§ TASK TO COMPLETE
Can you find the lines of the listing that include "changes" and copy every one?

DATA FOR THIS EXERCISE Block Start

-- ==== Sys2Proof/Machine/Tiers.lean ====
section
/-! DEFINITION. Placements, the vault load path, die sparing, scrubbing with the symbol code, restores and storyboards
(chapter "Memory tiers and placement"). -/
namespace Sys2Proof.Machine

/-! ## Placements (R121 to R124) -/

/-- The tiers that a kind may lie in (R122). -/
def kindAllows (kind a : Nat) : Bool :=
  match tierOf a with
  | .stack _ => decide (1 ≤ kind) && decide (kind ≤ 8)
  | .loft _ => decide (1 ≤ kind) && decide (kind ≤ 4) || kind == 8
  | .vault => false
  | .host _ => kind == 9
  | .reserved => false

/-- Two extents overlap. -/
def overlaps (a n b m : Nat) : Bool := decide (a < b + m) && decide (b < a + n)

/-- A placement entry as its fields give it, with its clamped fields counted: Size 0 is 1, and an undefined Kind is NONE. -/
def placementOf (v : Nat) : Placement × Nat :=
  let kind := bits v 87 80
  let size := bits v 127 88
  (⟨bits v 255 198 * 64, max 1 size * 64, if kind ≤ 9 then kind else 0, bits v 191 140 * 4096, bits v 79 64, bits v 63 59⟩,
    b2n (size == 0) + b2n (decide (9 < kind)))

/-- The entry lies wholly in one tier that its kind allows, overlaps no system area and nothing accepted, and is not a second
PARK_POOL of its stack (R122). own: entries of its partition accepted so far; others: those of other partitions. DESIGN CHOICE
(notes/assumptions/20): safe. -/
def State.accepts (s : State) (own others : List Placement) (q : Placement) : Bool :=
  let last := q.addr + q.size - 1
  kindAllows q.kind q.addr && (decide (tierOf q.addr = tierOf last) || ((tierOf q.addr).isHost && (tierOf last).isHost))
    && !(s.inSystem q.addr || s.inSystem last)
    && !((own ++ others).any fun o => overlaps q.addr q.size o.addr o.size)
    && !(q.kind == kindParkPool && own.any fun o => o.kind == kindParkPool && decide (tierOf o.addr = tierOf q.addr))

/-- The accepted entries of every other partition, those due at the next PLAN included. -/
def State.othersPlaced (s : State) (p : Nat) : List Placement :=
  ((s.places ++ s.placesNext).filter fun x => x.1 != p).flatMap Prod.snd

/-- Kinds that a reload changes while an instance serves (R124). -/
def reloadable (kind : Nat) : Bool := decide (1 ≤ kind) && decide (kind ≤ 4) || kind == 8

/-- Reads the entries of a table from one index on, accepting those that may be; `keep` holds kinds whose state stays. What lies
outside T1 is no entry (R121). DESIGN CHOICE (notes/assumptions/20): safe. -/
def readEntries (p base : Nat) (only : Nat → Bool) (keep : List Placement) : List Nat → List Placement → M (List Placement)
  | [], acc => pure acc
  | i :: is, acc => do
    let a := base + 32 * i
    if !(tierOf a).isT1 then readEntries p base only keep is acc
    else do
      let r ← load .director a 32
      if r.poisoned then do
        recordUe a actPoisoned p 0
        readEntries p base only keep is acc
      else do
        let e := placementOf r.val
        clampDesc e.2
        if only e.1.kind || e.1.kind == 0 then do
          let s ← get
          let ok := s.accepts (keep ++ acc) (s.othersPlaced p) e.1
          storeVal .director a 1 (r.val % 256 / 2 * 2 + b2n ok)
          readEntries p base only keep is (if ok then acc ++ [e.1] else acc)
        else readEntries p base only keep is acc

/-- The Director reads a partition's placement table: as the partition starts, or again on a reload, which changes only some
kinds while an instance serves and takes effect at the next PLAN (R124). -/
def readPlacements (p : Nat) : M Unit := do
  let s ← get
  let base := s.par (pk 0x5101 (p + 1))
  let is := List.range (s.par (pk 0x5102 (p + 1)))
  if s.serving p then do
    let keep := ((lookup s.places p).getD []).filter fun q => !reloadable q.kind
    let l ← readEntries p base reloadable keep is []
    modify fun t => { t with placesNext := insertAt t.placesNext p (keep ++ l) }
  else do
    let l ← readEntries p base (fun _ => true) [] is []
    modify fun t => { t with places := insertAt t.places p l, placesNext := eraseKey t.placesNext p }

/-- PlacementReload is written (R124). A partition that is not RUNNING reads its table when it starts. -/
def placementReload (p : Nat) : M Unit := do
  let s ← get
  if s.par (pk 0x5001 (p + 1)) == 2 then readPlacements p else skip

/-! ## Vault load (R117 to R120) -/

/-- The vault area of a partition: base and size in bytes. -/
def State.vaultArea (s : State) (p : Nat) : Nat × Nat :=
  (0x100000000000 + s.eff' (pk 0x7812 (p + 1)) * 2 ^ 30, s.eff' (pk 0x7813 (p + 1)) * 2 ^ 30)

/-- Bytes put into the vault by the load path, in whole codewords, in which no error is left (R106, R117). -/
def vaultPut (a : Nat) (bs : List Nat) : M Unit := modify fun s =>
  let t := (bs.zipIdx).foldl (fun t b => t.setByte (a + b.2) (BitVec.ofNat 8 b.1)) s
  let out := fun c => decide (c * 32 < a) || decide (a + bs.length < c * 32 + 32)
  { t with
    poison := t.poison.filter fun x => out x.1
    ecc := { t.ecc with flaws := t.ecc.flaws.filter fun x => out x.1, beyond := t.ecc.beyond.filter out } }

/-- The load ends in DONE: the area is valid (R118). -/
def vaultDone (part : Nat) : M Unit := do
  setPar (pk 0x7811 1) 3
  setPar (pk 0x7814 (part + 1)) 1
  modify fun s => { s with vaultLoad := none }

/-- The load starts copying once its partition has no serving instance (R118). -/
def vaultRun : M Unit := do
  let s ← get
  match s.vaultLoad with
  | none => skip
  | some v =>
    if s.par (pk 0x7811 1) != 2 && !s.serving v.part then do
      setPar (pk 0x7814 (v.part + 1)) 0
      setPar (pk 0x7811 1) 2
      onlyIf (v.count == 0) (vaultDone v.part)
    else skip

/-- VaultLoad is written (R118, R119): ignored while a load waits or runs, with the running list's address as its echo; a write while
the engines do not run starts no load. The list and the sources are read as the Director reads (R34): in T0 as they stand, and as
zeros in T2. A poisoned header starts nothing (R543). DESIGN CHOICE (notes/assumptions/30): unsafe. DESIGN CHOICE
(notes/assumptions/53): unsafe. -/
def vaultLoadStart (value : Nat) : M Unit := do
  let s ← get
  let addr := value / 32 * 32
  match s.vaultLoad with
  | some v => setPar (pk 0x7810 0) v.list
  | none =>
  if !s.enginesRun then skip
  else do
    setPar (pk 0x7810 0) addr
    let h ← load .director addr 32
    if h.poisoned then recordUe addr actPoisoned 0 0
    else do
      let part := bits h.val 231 229
      modify fun t => { t with vaultLoad := some ⟨addr, part, bits h.val 255 232, 0, false⟩ }
      setPar (pk 0x7811 2) 0
      setPar (pk 0x7811 3) 0
      setPar (pk 0x7811 4) 0
      if s.serving part then setPar (pk 0x7811 1) 1 else vaultRun

/-- The load goes on with its next entry, or ends. -/
def vaultNext (v : VaultLoad) : M Unit := do
  bump (pk 0x7811 2) 1
  if v.count ≤ v.next + 1 then vaultDone v.part
  else modify fun s => { s with vaultLoad := some { v with next := v.next + 1, retried := false } }

/-- An entry's copy and read-back complete (R117, R118). good: the read-back returns what was written. DESIGN CHOICE
(notes/assumptions/53): unsafe. -/
def vaultEntry (good : Bool) : M Unit := do
  let s ← get
  match s.vaultLoad with
  | none => skip
  | some v =>
    if s.par (pk 0x7811 1) == 2 then do
      let a := v.list + 32 + 32 * v.next
      let r ← load .director a 32
      if r.poisoned then do
        recordUe a actPoisoned v.part 0
        vaultNext v
      else do
        let area := s.vaultArea v.part
        let len := min (bits r.val 127 96) (area.2 / 4096)
        let dst := clampTo area.1 (area.1 + area.2 - len * 4096) (bits r.val 191 140 * 4096)
        let clamped := b2n (len != bits r.val 127 96) + b2n (len != 0 && dst != bits r.val 191 140 * 4096)
        clampDesc clamped
        if len == 0 then do
          onlyIf (clamped != 0) (storeVal .director a 32 (setBits r.val 127 96 len))
          vaultNext v
        else do
          onlyIf (clamped != 0) (storeVal .director a 32 (setBits (setBits r.val 127 96 len) 191 140 (dst / 4096)))
          let src ← load .director (bits r.val 255 198 * 64) (len * 4096)
          let bs := toBytes src.val (len * 4096)
          vaultPut dst bs
          bump (pk 0x7811 4) (len * 4096)
          if good && !src.poisoned && crc32c bs == bits r.val 95 64 then vaultNext v
          else if v.retried then do
            setPar (pk 0x7811 1) 4
            setPar (pk 0x7811 3) v.next
            modify fun t => { t with vaultLoad := none }
          else modify fun t => { t with vaultLoad := some { v with retried := true } }
    else skip

/-- A load is interrupted by power loss, standby, SAFE or a drain (R120): it does not resume. DESIGN CHOICE (notes/assumptions/30):
unsafe. -/
def vaultInterrupt : M Unit := do
  let s ← get
  match s.vaultLoad with
  | none => skip
  | some v => do
    setPar (pk 0x7814 (v.part + 1)) 0
    setPar (pk 0x7811 1) 0
    modify fun t => { t with vaultLoad := none }

/-! ## Die sparing and restores (R111 to R114) -/

/-- Copies an extent as a relay does (R409): poisoned codewords stay poisoned at the destination. -/
def copyExtent (w : Who) (src dst n : Nat) : M Unit := do
  let r ← load w src n
  store w dst (toBytes r.val n)
  each r.bad fun c =>
    let lo := max src (c * 32)
    let hi := min (src + n) (c * 32 + 32)
    storePoison w (dst + (lo - src)) (hi - lo)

DATA FOR THIS EXERCISE Block End

§ ANSWER BOX
/-- Kinds that a reload changes while an instance serves (R124). -/
/-- The Director reads a partition's placement table: as the partition starts, or again on a reload, which changes only some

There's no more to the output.